Task statement => Show each line of the entries below in which the word "Config" appears.

[[ Data extract open ]]

-- ==== Sys2Proof/Laws/Dma.lean ====
section
/-! SUPPORT. What one unit, a whole transfer and its bookkeeping can do. -/

set_option Elab.async false

namespace Sys2Proof.Machine

/-- What a DMA write may change. -/
def OnlyWritten (s t : State) : Prop :=
  (∀ c, (t.tmr.get c).counter = (s.tmr.get c).counter ∧ (t.tmr.get c).prescAcc = (s.tmr.get c).prescAcc) ∧
    (∀ o, dmaForbidden o = true → t.x o = s.x o) ∧
    t = { s with
      regs := t.regs, pal := t.pal, vram := t.vram, oam := t.oam, ext := t.ext, refs := t.refs, tmr := t.tmr }

theorem OnlyWritten.refl (s : State) : OnlyWritten s s := ⟨fun _ => ⟨rfl, rfl⟩, fun _ _ => rfl, rfl⟩

theorem OnlyWritten.trans {s t u : State} (h : OnlyWritten s t) (h' : OnlyWritten t u) : OnlyWritten s u := by
  refine ⟨fun c => ⟨(h'.1 c).1.trans (h.1 c).1, (h'.1 c).2.trans (h.1 c).2⟩, fun o ho => (h'.2.1 o ho).trans (h.2.1 o ho), ?_⟩
  rw [h'.2.2, h.2.2]

theorem OnlyWritten.cfg {s t : State} (h : OnlyWritten s t) : t.cfg = s.cfg := by rw [h.2.2]
theorem OnlyWritten.dma {s t : State} (h : OnlyWritten s t) : t.dma = s.dma := by rw [h.2.2]

/-- Plain storage of a halfword that no control register holds. -/
theorem onlyWritten_setReg {s : State} {o : Nat} {v : Half} (h : dmaForbidden o = false) : OnlyWritten s (s.setReg o v) := by
  refine ⟨fun _ => ⟨rfl, rfl⟩, fun p hp => State.x_setReg_other s v (fun e => ?_), rfl⟩
  rw [e, h] at hp; cases hp

theorem onlyWritten_setRefs (s : State) (v : RefLatches) : OnlyWritten s (s.setRefs v) :=
  ⟨fun _ => ⟨rfl, rfl⟩, fun _ _ => rfl, rfl⟩

theorem onlyWritten_storeReg {s : State} {o : Nat} {v : Half} (h : dmaForbidden o = false) :
    OnlyWritten s (storeReg s o v) := by
  unfold storeReg
  split
  · exact .refl s
  · exact onlyWritten_setReg h
  · next r _ =>
    have hr : OnlyWritten (s.setReg o v) (reloadRef (s.setReg o v) r) := by
      simp only [reloadRef]
      cases r <;> exact onlyWritten_setRefs _ _
    exact (onlyWritten_setReg (v := v) h).trans hr
  · next ch _ =>
    refine ⟨fun c => ?_, fun _ _ => rfl, rfl⟩
    rw [State.setTmr_tmr, Four.get_set]
    split
    · next e => subst e; exact ⟨rfl, rfl⟩
    · exact ⟨rfl, rfl⟩
  · exact onlyWritten_setReg h

/-- A unit that may be written is written. -/
theorem dmaWrite_answered (s : State) {a : Word} {unit : Nat} (v : Nat) (h : writeAnswered s.cfg unit a) :
    ∃ t, dmaWrite s a unit v = .ok t ∧ OnlyWritten s t := by
  simp only [dmaWrite]
  split
  · next off hr =>
    obtain ⟨h1, h2⟩ := h.1 off hr
    have hf : (dmaForbidden off || (decide (unit = 4) && dmaForbidden (off + 2))) = false := by
      rw [h1, Bool.false_or]
      by_cases hu : unit = 4
      · simp [h2 hu]
      · simp [hu]
    rw [hf]
    refine ⟨_, rfl, ?_⟩
    simp only [dmaRegWrite]
    split
    · next hu => exact (onlyWritten_storeReg h1).trans (onlyWritten_storeReg (h2 hu))
    · exact onlyWritten_storeReg h1
  · exact ⟨_, rfl, fun _ => ⟨rfl, rfl⟩, fun _ _ => rfl, rfl⟩
  · exact ⟨_, rfl, fun _ => ⟨rfl, rfl⟩, fun _ _ => rfl, rfl⟩
  · exact ⟨_, rfl, fun _ => ⟨rfl, rfl⟩, fun _ _ => rfl, rfl⟩
  · next hr =>
    have : s.extWritable unit (busAddr a unit).toNat = true := by
      simp only [State.extWritable, List.all_eq_true, List.mem_range]
      intro i hi
      obtain ⟨r, hr1, hr2⟩ := h.2 hr i hi
      simp [hr1, hr2]
    rw [if_pos this]
    exact ⟨_, rfl, fun _ => ⟨rfl, rfl⟩, fun _ _ => rfl, rfl⟩

/-- A unit that may be read is read. -/
theorem memRead_answered (s : State) {a : Word} {unit : Nat} (h : readAnswered s.cfg unit a) :
    ∃ v, memRead s a unit = some v := by
  simp only [memRead]
  split
  · exact ⟨_, rfl⟩
  · exact ⟨_, rfl⟩
  · exact ⟨_, rfl⟩
  · exact ⟨_, rfl⟩
  · next hr =>
    have : s.extMapped unit (busAddr a unit).toNat = true := by
      simp only [State.extMapped, List.all_eq_true, List.mem_range]
      exact fun i hi => h hr i hi
    rw [if_pos this]
    exact ⟨_, rfl⟩

/-- The walk from the next address. -/
theorem walk_succ (a : Word) (mode unit k : Nat) : walk (stepAddr a mode unit) mode unit k = walk a mode unit (k + 1) := by
  induction k with
  | zero => rfl
  | succ k ih => rw [walk, ih]; rfl

theorem latchAfter_zero (c : Half) (l : DmaLatch) : latchAfter c l 0 = l := rfl

theorem latchAfter_succ (c : Half) (l : DmaLatch) (n : Nat) :
    latchAfter c (latchAfter c l 1) n = latchAfter c l (n + 1) := by
  simp only [latchAfter, walk, walk_succ]

theorem UnitAllowed.next {cfg : Config} {ch : Fin 4} {c : Half} {l : DmaLatch} {k : Nat}
    (h : UnitAllowed cfg ch c l (k + 1)) : UnitAllowed cfg ch c (latchAfter c l 1) k := by
  obtain ⟨h1, h2, h3⟩ := h
  simp only [← walk_succ] at h1 h2 h3
  exact ⟨h1, h2, h3⟩

/-- A unit that may move is one read, one write and one step of both addresses. -/
theorem dmaUnit_allowed {s : State} {ch : Fin 4} {c : Half} (h : UnitAllowed s.cfg ch c (s.dma.get ch) 0) :
    ∃ v t, memRead s (s.dma.get ch).srcCur (DmaCtl.unit c) = some v ∧
      dmaWrite s (s.dma.get ch).dstCur (DmaCtl.unit c) v = .ok t ∧ OnlyWritten s t ∧
      dmaUnit ch c s = .ok (t.setDma ch (latchAfter c (s.dma.get ch) 1)) := by
  obtain ⟨h1, h2, h3⟩ := h
  obtain ⟨v, hv⟩ := memRead_answered s h2
  obtain ⟨t, ht, hw⟩ := dmaWrite_answered s v h3
  refine ⟨v, t, hv, ht, hw, ?_⟩
  have hrom : (decide (ch.val ≤ 2) && s.cfg.inRom (s.dma.get ch).srcCur) = false := by
    by_cases hc : ch.val ≤ 2
    · have := h1 hc; simp only [walk] at this; simp [this]
    · simp [hc]
  have ht' : dmaWrite s (s.dma.get ch).dstCur (DmaCtl.unit c) v = .ok t := ht
  have hv' : memRead s (s.dma.get ch).srcCur (DmaCtl.unit c) = some v := hv
  simp only [dmaUnit, hrom, hv', ht', Bool.false_eq_true, if_false]
  rfl

/-- What a channel's transfer may change beside its own latches. -/
theorem OnlyWritten.transferred {s t : State} {ch : Fin 4} (h : OnlyWritten s t) (l : DmaLatch) :
    OnlyTransferred ch s (t.setDma ch l) := by
  refine ⟨fun c hc => ?_, h.1, h.2.1, ?_⟩
  · rw [State.setDma_dma, Four.get_set_other _ _ hc, h.dma]
  · exact congrArg (fun u : State => { u with dma := t.dma.set ch l }) h.2.2

theorem OnlyTransferred.refl (ch : Fin 4) (s : State) : OnlyTransferred ch s s :=
  ⟨fun _ _ => rfl, fun _ => ⟨rfl, rfl⟩, fun _ _ => rfl, rfl⟩

theorem OnlyTransferred.trans {ch : Fin 4} {s t u : State} (h : OnlyTransferred ch s t) (h' : OnlyTransferred ch t u) :
    OnlyTransferred ch s u := by
  obtain ⟨h1, h2, h3, h4⟩ := h
  obtain ⟨g1, g2, g3, g4⟩ := h'
  refine ⟨fun c hc => (g1 c hc).trans (h1 c hc), fun c => ⟨(g2 c).1.trans (h2 c).1, (g2 c).2.trans (h2 c).2⟩,
    fun o ho => (g3 o ho).trans (h3 o ho), ?_⟩
  rw [g4, h4]

/-- A run of units that may all move: it completes, with both addresses stepped once for each. -/
theorem dmaUnits_allowed (n : Nat) {s : State} {ch : Fin 4} {c : Half}
    (h : ∀ k < n, UnitAllowed s.cfg ch c (s.dma.get ch) k) :
    ∃ t, dmaUnits ch c n s = .ok t ∧ t.dma.get ch = latchAfter c (s.dma.get ch) n ∧ OnlyTransferred ch s t := by
  induction n generalizing s with
  | zero => exact ⟨s, rfl, rfl, .refl ch s⟩
  | succ n ih =>
    obtain ⟨v, t, _, _, hw, hu⟩ := dmaUnit_allowed (h 0 (by omega))
    have hcfg : (t.setDma ch (latchAfter c (s.dma.get ch) 1)).cfg = s.cfg := hw.cfg
    have hl : (t.setDma ch (latchAfter c (s.dma.get ch) 1)).dma.get ch = latchAfter c (s.dma.get ch) 1 := by simp
    obtain ⟨u, hu1, hu2, hu3⟩ := ih (s := t.setDma ch (latchAfter c (s.dma.get ch) 1)) (fun k hk => by
      rw [hcfg, hl]; exact (h (k + 1) (by omega)).next)
    refine ⟨u, ?_, ?_, (hw.transferred _).trans hu3⟩
    · simp only [dmaUnits, hu, hu1]
    · rw [hu2, hl, latchAfter_succ]

/-- A run of units that may move, and then more. -/
theorem dmaUnits_add (k n : Nat) {s t : State} {ch : Fin 4} {c : Half} (h : dmaUnits ch c k s = .ok t) :
    dmaUnits ch c (k + n) s = dmaUnits ch c n t := by
  induction k generalizing s with
  | zero => cases h; rw [Nat.zero_add]
  | succ k ih =>
    rw [Nat.succ_add]
    rw [dmaUnits] at h ⊢
    split at h
    · cases h
    · exact ih h

/-- A computed test that a unit may move. -/
def unitChecked (cfg : Config) (ch : Fin 4) (c : Half) (l : DmaLatch) (k : Nat) : Bool :=
  let src := busAddr (walk l.srcCur (DmaCtl.srcMode c) (DmaCtl.unit c) k) (DmaCtl.unit c)
  let dst := busAddr (walk l.dstCur (DmaCtl.dstMode c) (DmaCtl.unit c) k) (DmaCtl.unit c)
  !(decide (ch.val ≤ 2) && cfg.inRom (walk l.srcCur (DmaCtl.srcMode c) (DmaCtl.unit c) k)) &&
    (match cfg.route src with
      | .ext => (List.range (DmaCtl.unit c)).all (fun i => (cfg.rangeOf (src.toNat + i)).isSome)
      | _ => true) &&
    match cfg.route dst with
    | .reg off => !dmaForbidden off && !(decide (DmaCtl.unit c = 4) && dmaForbidden (off + 2))
    | .ext => (List.range (DmaCtl.unit c)).all (fun i => (cfg.rangeOf (dst.toNat + i)).any (fun r => r.writable))
    | _ => true

theorem unitAllowed_of_checked {cfg : Config} {ch : Fin 4} {c : Half} {l : DmaLatch} {k : Nat}
    (h : unitChecked cfg ch c l k = true) : UnitAllowed cfg ch c l k := by
  simp only [unitChecked, Bool.and_eq_true, Bool.not_eq_true', Bool.and_eq_false_imp, decide_eq_true_eq] at h
  obtain ⟨⟨h1, h2⟩, h3⟩ := h
  refine ⟨h1, fun he i hi => ?_, fun off ho => ?_, fun he i hi => ?_⟩
  · rw [he] at h2
    exact List.all_eq_true.mp h2 i (List.mem_range.mpr hi)
  · rw [ho] at h3
    simp only [Bool.and_eq_true, Bool.not_eq_true', Bool.and_eq_false_imp, decide_eq_true_eq] at h3
    exact h3
  · rw [he] at h3
    have := List.all_eq_true.mp h3 i (List.mem_range.mpr hi)
    rwa [Option.any_eq_true] at this

end Sys2Proof.Machine
end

[[ Data extract closed ]]

Output for this task =>
theorem UnitAllowed.next {cfg : Config} {ch : Fin 4} {c : Half} {l : DmaLatch} {k : Nat}
def unitChecked (cfg : Config) (ch : Fin 4) (c : Half) (l : DmaLatch) (k : Nat) : Bool :=
theorem unitAllowed_of_checked {cfg : Config} {ch : Fin 4} {c : Half} {l : DmaLatch} {k : Nat}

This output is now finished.